(Requirement) Please restate exactly what appears in the records below from the first line to the line where "if s.ledger.mode = 1" is, that line included.

(Records)
/-- The 64 bytes of a unit's totals entry (08/R265). -/
def totalsBytes (u : W64) (r : UnitRec) : List Byte :=
  let b := Word.toLe 8 u.toNat ++ Word.toLe 1 r.standing ++ Word.toLe 1 (Word.b2n r.fenced) ++ Word.toLe 2 0
    ++ Word.toLe 4 r.lastFailBoot ++ Word.toLe 8 r.corrected ++ Word.toLe 4 r.uncorrectable ++ Word.toLe 4 r.weigh
    ++ Word.toLe 4 r.checkFail ++ Word.toLe 4 r.testPass ++ Word.toLe 4 r.testFail ++ Word.toLe 4 r.schedBroken
    ++ Word.toLe 8 r.lastSeq ++ Word.toLe 4 0
  b ++ Word.toLe 4 ((Crc.crc64 b).toNat % 2 ^ 32)

/-- LEDGER_PAGE_PROGRAM: the write buffer is programmed (08/R268). -/
def ledgerPageProgram (s : State) : State :=
  if s.ledger.mode = 1 then { s with ledger := { s.ledger with buffered := 0 } } else s

def execLedgerPageProgram (s : State) : Res := .next (ledgerPageProgram s)

/-- HOLDUP_STATE_CHANGE: to a state of 08/R267; faulty is left only at the next power-up. -/
def holdupStateChange (s : State) (state charge : Nat) : State :=
  let l := s.ledger
  if 4 < state ∨ l.bank = 3 ∨ state = l.bank then s
  else
    let flush := l.bank = 2
    let s := { s with ledger := { l with bank := state, charge := min charge 100, faultSeen := l.faultSeen || state == 3
                                         buffered := if flush && l.mode == 1 then 0 else l.buffered
                                         mode := if l.mode = 1 ∨ l.mode = 2 then (if state = 2 then 1 else 2) else l.mode
                                         reason := if state = 0 ∨ state = 3 then 0xF6 else l.reason }
                      mgmt := { s.mgmt with alert := if l.mode = 1 ∧ state ≠ 2 then Nat.lor s.mgmt.alert 8 else s.mgmt.alert } }
    let s := logRec s 0x50 0 (unitW 0x0B 8 0 0) (ldata [BitVec.ofNat 8 l.bank, BitVec.ofNat 8 state])
    if state = 0 ∨ state = 3 then raiseUnit s 0xF6 noCtx (unitW 0x0B 8 0 0) 0 none true else s

def execHoldupStateChange (state charge : Nat) (s : State) : Res := .next (holdupStateChange s state charge)

/-- LEDGER_FLASH_FAIL (08/R269). -/
def ledgerFlashFail (s : State) : State :=
  let l := s.ledger
  let saved := match l.saved with | some x => some x | none => some (l.units, l.seq - BitVec.ofNat 64 l.buffered)
  let s := { s with ledger := { l with mode := 3, reason := 0xFB, saved }
                    mgmt := { s.mgmt with alert := if l.mode = 1 then Nat.lor s.mgmt.alert 8 else s.mgmt.alert } }
  raiseUnit s 0xFB noCtx (unitW 0x0C 8 0 0) 0

def execLedgerFlashFail (s : State) : Res := .next (ledgerFlashFail s)

/-- The records from a sequence number on, at most `n`. -/
def recordsFrom (s : State) (seq n : Nat) : List LedgerRec :=
  (s.ledger.records.filter (fun r => decide (seq ≤ r.seq))).take n

/-- LEDGER_READ. -/
def ledgerRead (s : State) (slot : Nat) : State :=
  match begun s slot 0x0603 with
  | none => s
  | some c =>
    let rs := recordsFrom s (Pkt.p1 c.packet) (pktCrates c.packet)
    endCmd (hostWrite s (Pkt.p0 c.packet) (rs.flatMap recBytes)) slot { result := rs.length }

def execLedgerRead (slot : Nat) (s : State) : Res := .next (ledgerRead s slot)

end Sys2Proof.Machine
end

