-- ==== Sys2Proof/Machine/Frames.lean ====
section
/-!
DEFINITION. What received frames do (11/R359, R376-R380, 10/R341, R344): data, tallies, voids, errors, revokes and
bindings.
-/
namespace Sys2Proof.Machine

/-! ### PUT, ACC_PUT, TALLY_ADD (11/R377) -/

/-- PUT: the crate is written as it came, poisoned when its check fails; it may complete a stream (14/R447). -/
def putEffect (s : State) (f : Frame) : State :=
  match crateRefusal s f with
  | some (i, far) => sendError s f i far
  | none =>
    let (s, t) := verifyRx s f
    streamArrived (putCrate s (f.addr / 4096) (framePayload f) t) f

def execPut (p : Nat) (s : State) : Res := .next (recvSeq s p 0x01 putEffect)

/-- ACC_PUT: the far crate, first operand, plus the frame's, under the sender's lineage (06/R169); a far crate that is
poisoned, fails its check or is not FP32 leaves a poisoned result and is reported with 0x64. -/
def accEffect (s : State) (f : Frame) : State :=
  match crateRefusal s f with
  | some (i, far) => sendError s f i far
  | none =>
    let k := f.addr / 4096
    let (s, t) := verifyRx s f
    let lin := Tag.lineage (frameTag f)
    let put (s : State) (p : List Byte) (bad : Bool) : State :=
      putCrate s k p (Tag.computed p Fmt.fp32 0 (Tag.flagsOf 0 bad false false false false) lin)
    if Tag.fmt (crateTag s.mem k) ≠ Fmt.fp32 then
      let (s, p) := freeBytes s 4096
      sendError (put s p true) f 0x64 0xF1
    else
      let (s, q, r) := readVerify s (f.dctx, f.dgen) k
      let s := put s (addPayload q (framePayload f)) (Tag.poisoned t || r.isSome)
      match r with
      | some far => sendError s f 0x64 far
      | none => s

def execAccPut (p : Nat) (s : State) : Res := .next (recvSeq s p 0x02 accEffect)

/-- TALLY_ADD: added in the current epoch (10/R337); one that echoes a stream acknowledges it. -/
def tallyEffect (s : State) (f : Frame) : State :=
  match ctxGone s f with
  | some r => sendError s f 0x63 r
  | none =>
    if !tallyOk s f.dctx (f.addr % 2 ^ 16) then sendError s f 0x62 0x26
    else streamAcked (addTally s (f.addr % 2 ^ 16) (f.aux % 2 ^ 48)) f

def execTallyAddFrame (p : Nat) (s : State) : Res := .next (recvSeq s p 0x05 tallyEffect)

/-! ### GET_REQ and GET_DATA -/

/-- A sequenced frame of a local context that answers a peer: it names the peer's context by the peer's own binding. -/
def sendFrom (s : State) (ctx gen : Nat) (f : Frame) : State :=
  let peer := s.fab.peers.find? (fun p => p.chip == f.dst && p.ctx == ctx && p.gen == gen)
  match useSession s f.dst with
  | (s, none) => s
  | (s, some _) =>
    enqueue (markUsed s ctx gen f.dst f.ch)
      { ctx := some (ctx, gen)
        frame := { f with src := ownChip s, dctx := (peer.map (·.pctx)).getD 0, dgen := (peer.map (·.pgen)).getD 0 } }

/-- Send the crates of a read; a crate that fails its check goes out poisoned (08/R244). -/
def sendCrates (f : Frame) (total : Nat) : Nat → Nat → State → State
  | 0, _, s => s
  | n + 1, k, s =>
    let crate := f.addr / 4096 + k
    let (s, p, t) := moveRead s (f.dctx, f.dgen) 0xFFFF crate
    sendCrates f total n (k + 1) (sendFrom s f.dctx f.dgen
      { typ := 0x04, last := k + 1 == total, dst := f.src, ch := f.ch, opid := f.opid, addr := crate * 4096, index := k
        data := crateData t p })

/-- The first crate of a read that is refused, with its reason. -/
def readRefusal (s : State) (f : Frame) (n : Nat) : Option (Nat × Nat) :=
  (List.range n).findSome? fun k =>
    match crateRefusal s { f with addr := f.addr + k * 4096 } with
    | some (_, r) => some (k, r)
    | none => none

/-- GET_REQ; the spare's read of an offered shard begins the serving (14/R458). DEDUCED: log entry 20. -/
def getReqEffect (s : State) (f : Frame) : State :=
  let n := f.aux % 2048 + 1
  match ctxGone s f with
  | some r => sendError s f 0x63 r
  | none => match readRefusal s f n with
    | some (k, r) => sendError s { f with addr := f.addr + k * 4096, index := k } 0x62 r
    | none =>
      let me := ownChip s
      let spare := chipStall f.src == 16 && chipSquare f.src == chipSquare me && chipDistrict f.src == chipDistrict me
      let s := match s.stepSt.vacate with
        | some v => if v.phase = 3 && spare && (getCtx s f.dctx).training then setVacate s (some { v with phase := 4 }) else s
        | none => s
      sendCrates f n n 0 s

def execGetReq (p : Nat) (s : State) : Res := .next (recvSeq s p 0x03 getReqEffect)

/-- The local crate that crate `k` of a get goes to, and whether it ends its slot: of the bin of the PFABRIC for a core
that still holds the launch's bins, as the takeover asked for it else. -/
def getPlace (s : State) (o : Op) (k : Nat) : Option (Nat × Option (Nat × Nat)) :=
  match o.owner with
  | .takeover => some (o.first + k, none)
  | .porter core x =>
    match (getCore s core).inflight.find? (fun t => t.id == x) with
    | none => none
    | some t =>
      if !coreHolds s core o.launch then none
      else
        let b := Ins.bits t.instr 85 80
        let bin := getBin (getCore s core) b
        let pos := k % bin.slotCrates
        some (slotCrate core bin bin.fillSlot pos,
          if pos + 1 = bin.slotCrates ∨ k + 1 = Ins.bits t.instr 79 69 + 1 then some (core, b) else none)
  | _ => none

/-- The next GET_DATA waits for space in its bin at the start of a slot (05/R135). -/
def getHeld (s : State) (f : Frame) : Bool :=
  match getOp s f.opid with
  | some o => (match o.owner with
    | .porter core x => (match (getCore s core).inflight.find? (fun t => t.id == x) with
      | some t =>
        let bin := getBin (getCore s core) (Ins.bits t.instr 85 80)
        coreHolds s core o.launch && o.dir == 1 && f.index % bin.slotCrates == 0 && !bin.spaceOk
      | none => false)
    | _ => false)
  | none => false

/-- One crate of a get has come or is void: counted, and the transfer ends with its last. -/
def getCounted (s : State) (id : Nat) (crate : Option Nat) : State :=
  let s := modOp s id (fun o => { o with left := o.left - 1
                                         written := match crate with | some c => o.written ++ [c] | none => o.written })
  match getOp s id with
  | some o => if o.left = 0 then opDone s id else s
  | none => s

/-- A slot of a get is full: it is posted (05/R135). -/
def getPost (s : State) (e : Option (Nat × Nat)) : State :=
  match e with
  | none => s
  | some (core, b) => match implicitPost s core b with
    | .ok s => s
    | .error (.broken r b s) => scheduleBroken s core 4 (getStation (getCore s core) 4).pc r b 0
    | .error (.fault r s) => stationFault s core 4 (getStation (getCore s core) 4).pc r
    | .error _ => s

/-- GET_DATA: the crate is written to its local place; data of a transfer that is not in flight is discarded. DEDUCED: log
entry 20. -/
def getDataEffect (s : State) (f : Frame) : State :=
  match ctxGone s f with
  | some r => sendError s f 0x63 r
  | none => match getOp s f.opid with
    | none => s
    | some o =>
      if o.dir ≠ 1 ∨ o.chip ≠ f.src then s
      else match getPlace s o f.index with
      | none => getCounted s f.opid none
      | some (crate, slot) =>
        let (s, t) := verifyRx s { f with addr := crate * 4096 }
        getCounted (getPost (putCrate s crate (framePayload f) t) slot) f.opid (some crate)

/-- GET_DATA of port `p`, unless its bin has no space for it yet. -/
def getData (s : State) (p : Nat) : State :=
  match firstOf 0x04 0 [] (getPort s p).rx with
  | some (_, f) => if getHeld s f then s else recvSeq s p 0x04 getDataEffect
  | none => s

def execGetData (p : Nat) (s : State) : Res := .next (getData s p)

/-! ### VOID (11/R380) -/

/-- VOID: a lost crate frame of a torn-down context leaves its destination poisoned (08/R247). DESIGN CHOICE: log entry
42. -/
def voidEffect (s : State) (f : Frame) : State :=
  let typ := f.aux / 2 ^ 8 % 2 ^ 8
  let spoil (s : State) (c : Nat) : State := setMem s (setTag s.mem c (Tag.poison (crateTag s.mem c)))
  if typ = 0x01 ∨ typ = 0x02 then
    match crateRefusal s f with
    | some _ => s
    | none => spoil s (f.addr / 4096)
  else if typ = 0x04 then
    match getOp s f.opid with
    | some o =>
      if o.dir ≠ 1 ∨ o.chip ≠ f.src then s
      else match getPlace s o f.index with
        | some (c, _) => getCounted (spoil s c) f.opid (some c)
        | none => getCounted s f.opid none
    | none => s
  else s

def execVoid (p : Nat) (s : State) : Res := .next (recvSeq s p 0x07 voidEffect)

/-! ### ERROR, REVOKE (11/R376, R378, 10/R341) -/

/-- The binding of a context to a chip is dead (11/R376). -/
def killBind (s : State) (ctx gen chip : Nat) : State := modBind s ctx gen chip (fun b => { b with state := 2 })

/-- A refused BIND: the transfers whose frames wait for it fail with the report of the BIND, and so do collectives that
need the peer (11/R376, R378). DEDUCED: log entry 19. -/
def bindRefused (s : State) (f : Frame) : State :=
  match s.fab.binds.find? (fun b => b.opid == f.opid && b.chip == f.src && b.state == 0) with
  | none => s
  | some b =>
    let mine (i : Item) : Bool := i.ctx == some (b.ctx, b.gen) && i.frame.dst == b.chip
    let ids := (s.fab.bindq.filter mine).filterMap (·.op)
    let s := modFab s fun x =>
      { x with bindq := x.bindq.filter (fun i => !mine i)
               binds := x.binds.filter (fun y => !(y.opid == b.opid && y.chip == b.chip && y.state == 0)) }
    let s := ids.foldl (fun s id => failOp s id 0x63 (f.aux / 2 ^ 8 % 2 ^ 8) 0x0B (f.addr / 4096)) s
    failColls s b.chip 0x63 (fun x => grpCtx x == b.ctx)

/-- ERROR: the failed transfer is the one that the echoed identifier names. -/
def errorEffect (s : State) (f : Frame) : State :=
  let reason := f.aux % 2 ^ 8
  let far := f.aux / 2 ^ 8 % 2 ^ 8
  let typ := f.aux / 2 ^ 16 % 2 ^ 8
  if typ = 0x0B then bindRefused s f
  else if typ = 0x06 then
    failColls s f.src reason (fun x => match x.run with | some r => r.count == f.opid | none => false)
  else match getOp s f.opid with
  | none => s
  | some o =>
    if o.chip ≠ f.src ∨ typ = 0x04 then s
    else
      let s := if far = 0x27 ∨ far = 0x28 then killBind s o.ctx o.gen o.chip else s
      match o.owner with
      | .stream step what => streamError s f.opid o step what reason
      | _ => failOp s f.opid reason far typ (f.addr / 4096)

def execError (p : Nat) (s : State) : Res := .next (recvSeq s p 0x08 errorEffect)

/-- REVOKE: transfers and collectives with the context fail with 0x63, its bindings are dead, and it is acknowledged.
DEDUCED: log entry 19. -/
def revokeEffect (s : State) (f : Frame) : State :=
  let pctx := f.aux % 2 ^ 8
  let pgen := f.aux / 2 ^ 16 % 2 ^ 16
  let bs := s.fab.binds.filter (fun b => b.chip == f.src && b.state == 1 && b.dctx == pctx && b.dgen == pgen)
  let s := bs.foldl (fun s b =>
    let s := killBind s b.ctx b.gen b.chip
    let ids := s.fab.ops.filterMap (fun e => match e.2 with
      | some o => if o.chip = b.chip ∧ o.ctx = b.ctx ∧ o.gen = b.gen then some (e.1, o) else none
      | none => none)
    let s := ids.foldl (fun s e => failOp s e.1 0x63 0x27 ([0x01, 0x03, 0x02, 0x05].getD e.2.dir 0) e.2.crate) s
    failColls s b.chip 0x63 (fun x => grpCtx x == b.ctx)) s
  let s := modFab s (fun x => { x with peers := x.peers.filter (fun p => !(p.chip == f.src && p.pctx == pctx && p.pgen == pgen)) })
  sendReply s { typ := 0x0A, last := true, dst := f.src, ch := f.ch, opid := f.opid, aux := f.aux }

def execRevoke (p : Nat) (s : State) : Res := .next (recvSeq s p 0x09 revokeEffect)

/-- REVOKE_ACK: one revoke less is pending. -/
def revokeAckEffect (s : State) (f : Frame) : State :=
  match s.ctxs.find? (fun c => c.2.state == 3 && c.2.peers.contains (f.src, f.opid)) with
  | some (n, _) => modCtx s n (fun c => { c with peers := c.peers.filter (fun p => p != (f.src, f.opid)) })
  | none => s

def execRevokeAck (p : Nat) (s : State) : Res := .next (recvSeq s p 0x0A revokeAckEffect)

/-! ### BIND (11/R376) -/

/-- BIND: answered with the one enabled context of that seed, else refused with 0x63. -/
def bindEffect (s : State) (f : Frame) : State :=
  let cs := s.ctxs.filter (fun c => c.2.state == 2 && c.2.seed.toNat == f.aux && f.aux != 0)
  match cs with
  | [(n, c)] =>
    let p : Peer := { chip := f.src, pctx := f.index % 2 ^ 8, pgen := f.index / 2 ^ 16 % 2 ^ 16, ctx := n, gen := c.gen }
    let s := modFab s (fun x => if x.peers.contains p then x else { x with peers := x.peers ++ [p] })
    sendReply s { typ := 0x0C, last := true, dst := f.src, ch := f.ch, opid := f.opid, aux := n + c.gen * 2 ^ 16
                  dctx := p.pctx, dgen := p.pgen }
  | _ => sendError s f 0x63 0x20

def execBind (p : Nat) (s : State) : Res := .next (recvSeq s p 0x0B bindEffect)

/-- BIND_REPLY: the binding is known, and the frames that waited for it may be sent. -/
def bindReplyEffect (s : State) (f : Frame) : State :=
  match s.fab.binds.find? (fun b => b.opid == f.opid && b.chip == f.src && b.state == 0) with
  | none => s
  | some b =>
    let dctx := f.aux % 2 ^ 8
    let dgen := f.aux / 2 ^ 16 % 2 ^ 16
    let s := modBind s b.ctx b.gen b.chip (fun b => { b with state := 1, dctx, dgen })
    let mine (i : Item) : Bool := i.ctx == some (b.ctx, b.gen) && i.frame.dst == b.chip
    modFab s fun x =>
      { x with bindq := x.bindq.filter (fun i => !mine i)
               sendq := x.sendq ++ (x.bindq.filter mine).map (fun i => { i with frame := { i.frame with dctx, dgen } }) }

def execBindReply (p : Nat) (s : State) : Res := .next (recvSeq s p 0x0C bindReplyEffect)

end Sys2Proof.Machine
end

(Reply)
/-- The 64 bytes of a unit's totals entry (08/R265). -/
def totalsBytes (u : W64) (r : UnitRec) : List Byte :=
  let b := Word.toLe 8 u.toNat ++ Word.toLe 1 r.standing ++ Word.toLe 1 (Word.b2n r.fenced) ++ Word.toLe 2 0
    ++ Word.toLe 4 r.lastFailBoot ++ Word.toLe 8 r.corrected ++ Word.toLe 4 r.uncorrectable ++ Word.toLe 4 r.weigh
    ++ Word.toLe 4 r.checkFail ++ Word.toLe 4 r.testPass ++ Word.toLe 4 r.testFail ++ Word.toLe 4 r.schedBroken
    ++ Word.toLe 8 r.lastSeq ++ Word.toLe 4 0
  b ++ Word.toLe 4 ((Crc.crc64 b).toNat % 2 ^ 32)

/-- LEDGER_PAGE_PROGRAM: the write buffer is programmed (08/R268). -/
def ledgerPageProgram (s : State) : State :=
  if s.ledger.mode = 1 then { s with ledger := { s.ledger with buffered := 0 } } else s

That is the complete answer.